Problem requirements:
Look through the records below, and whenever a line contains "split", copy it.

Exercise input:
theorem copyRun_frame (a : Nat) (d : Nat) (fmt : Nat) (n : Nat) (trans : Bool) (s : State) :
    OnlyChanges [.host, .xing, .store, .mem, .near] s (copyRun a d fmt n trans s) := by
  unfold copyRun
  beta_reduce
  refine OnlyChanges.ite ?_ ?_
  · refine OnlyChanges.fold ?_ (fun u0 y1 h2 => ?_)
    · exact OnlyChanges.refl _ _
    · extract_lets x3 x4 x5 x6 x7 x8
      have h9 : OnlyChanges [.host, .xing, .store, .mem, .near] s x7 := by
        unfold x7
        refine OnlyChanges.step ?_ (sqWriteDesc_frame _ _ _ _ _ _) (by decide)
        assumption
      have h10 : OnlyChanges [.host, .xing, .store, .mem, .near] s x8 := by
        unfold x8
        refine OnlyChanges.ite ?_ ?_
        · assumption
        · refine OnlyChanges.ite ?_ ?_
          · refine OnlyChanges.step ?_ (writeBytes_frame _ _ _) (by decide)
            assumption
          · refine OnlyChanges.ite ?_ ?_
            · refine OnlyChanges.step ?_ (writeN_frame _ _ _ _) (by decide)
              assumption
            · assumption
      clear_value x3 x4 x5 x6 x7 x8
      refine OnlyChanges.step ?_ (sqWriteLine_frame _ _ _ _ _) (by decide)
      assumption
  · refine OnlyChanges.step ?_ (padBody_frame _ _ _ _) (by decide)
    refine OnlyChanges.fold ?_ (fun u11 y12 h13 => ?_)
    · exact OnlyChanges.refl _ _
    · extract_lets x14 x15 x16 x17 x18 x19
      have h20 : OnlyChanges [.host, .xing, .store, .mem, .near] s x18 := by
        unfold x18
        refine OnlyChanges.step ?_ (sqWriteDesc_frame _ _ _ _ _ _) (by decide)
        assumption
      have h21 : OnlyChanges [.host, .xing, .store, .mem, .near] s x19 := by
        unfold x19
        refine OnlyChanges.ite ?_ ?_
        · assumption
        · refine OnlyChanges.ite ?_ ?_
          · refine OnlyChanges.step ?_ (writeBytes_frame _ _ _) (by decide)
            assumption
          · refine OnlyChanges.ite ?_ ?_
            · refine OnlyChanges.step ?_ (writeN_frame _ _ _ _) (by decide)
              assumption
            · assumption
      clear_value x14 x15 x16 x17 x18 x19
      refine OnlyChanges.step ?_ (sqWriteLine_frame _ _ _ _ _) (by decide)
      assumption

theorem startElem_frame (p : Play) (tile : Nat) (m : QMove) (s : State) :
    startAll (OnlyChanges [.watch, .host, .xing, .freeCtr, .store, .mem, .near] s) (startElem p tile m s) := by
  unfold startElem
  extract_lets x0 x1 x2 x3 x4 x5 x6 x7 x8 x9 x10 x11 x12 x13 x14 x15 x16 x17 x18 x19 x20 x21 x22 x23 x24
  clear_value x0 x1 x2 x3 x4 x5 x6 x7 x8 x9 x10 x11 x12 x13 x14 x15 x16 x17 x18 x19 x20 x21 x22 x23 x24
  split
  · rename_i v25
    change OnlyChanges [.watch, .host, .xing, .freeCtr, .store, .mem, .near] s _
    exact OnlyChanges.refl _ _
  · rename_i v26
    split
    · rename_i v27
      change OnlyChanges [.watch, .host, .xing, .freeCtr, .store, .mem, .near] s _
      exact OnlyChanges.refl _ _
    · rename_i v28
      split
      · rename_i v29 v30 v31
        change OnlyChanges [.watch, .host, .xing, .freeCtr, .store, .mem, .near] s _
        exact OnlyChanges.refl _ _
      · rename_i v32 v33
        split
        · rename_i v34
          change OnlyChanges [.watch, .host, .xing, .freeCtr, .store, .mem, .near] s _
          exact OnlyChanges.refl _ _
        · rename_i v35
          split
          · rename_i v36
            change OnlyChanges [.watch, .host, .xing, .freeCtr, .store, .mem, .near] s _
            refine OnlyChanges.step ?_ (freeBytes_frame _ _ _) (by decide)
            exact OnlyChanges.refl _ _
          · rename_i v37
            split
            · rename_i v38
              change OnlyChanges [.watch, .host, .xing, .freeCtr, .store, .mem, .near] s _
              refine OnlyChanges.step ?_ (copyRun_frame _ _ _ _ _ _) (by decide)
              exact OnlyChanges.refl _ _
            · rename_i v39
              change OnlyChanges [.watch, .host, .xing, .freeCtr, .store, .mem, .near] s _
              refine OnlyChanges.step ?_ (DestRun_write_frame _ _ _ _ _) (by decide)
              exact OnlyChanges.refl _ _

Answer to this exercise:
  split
    split
      split
        split
          split
            split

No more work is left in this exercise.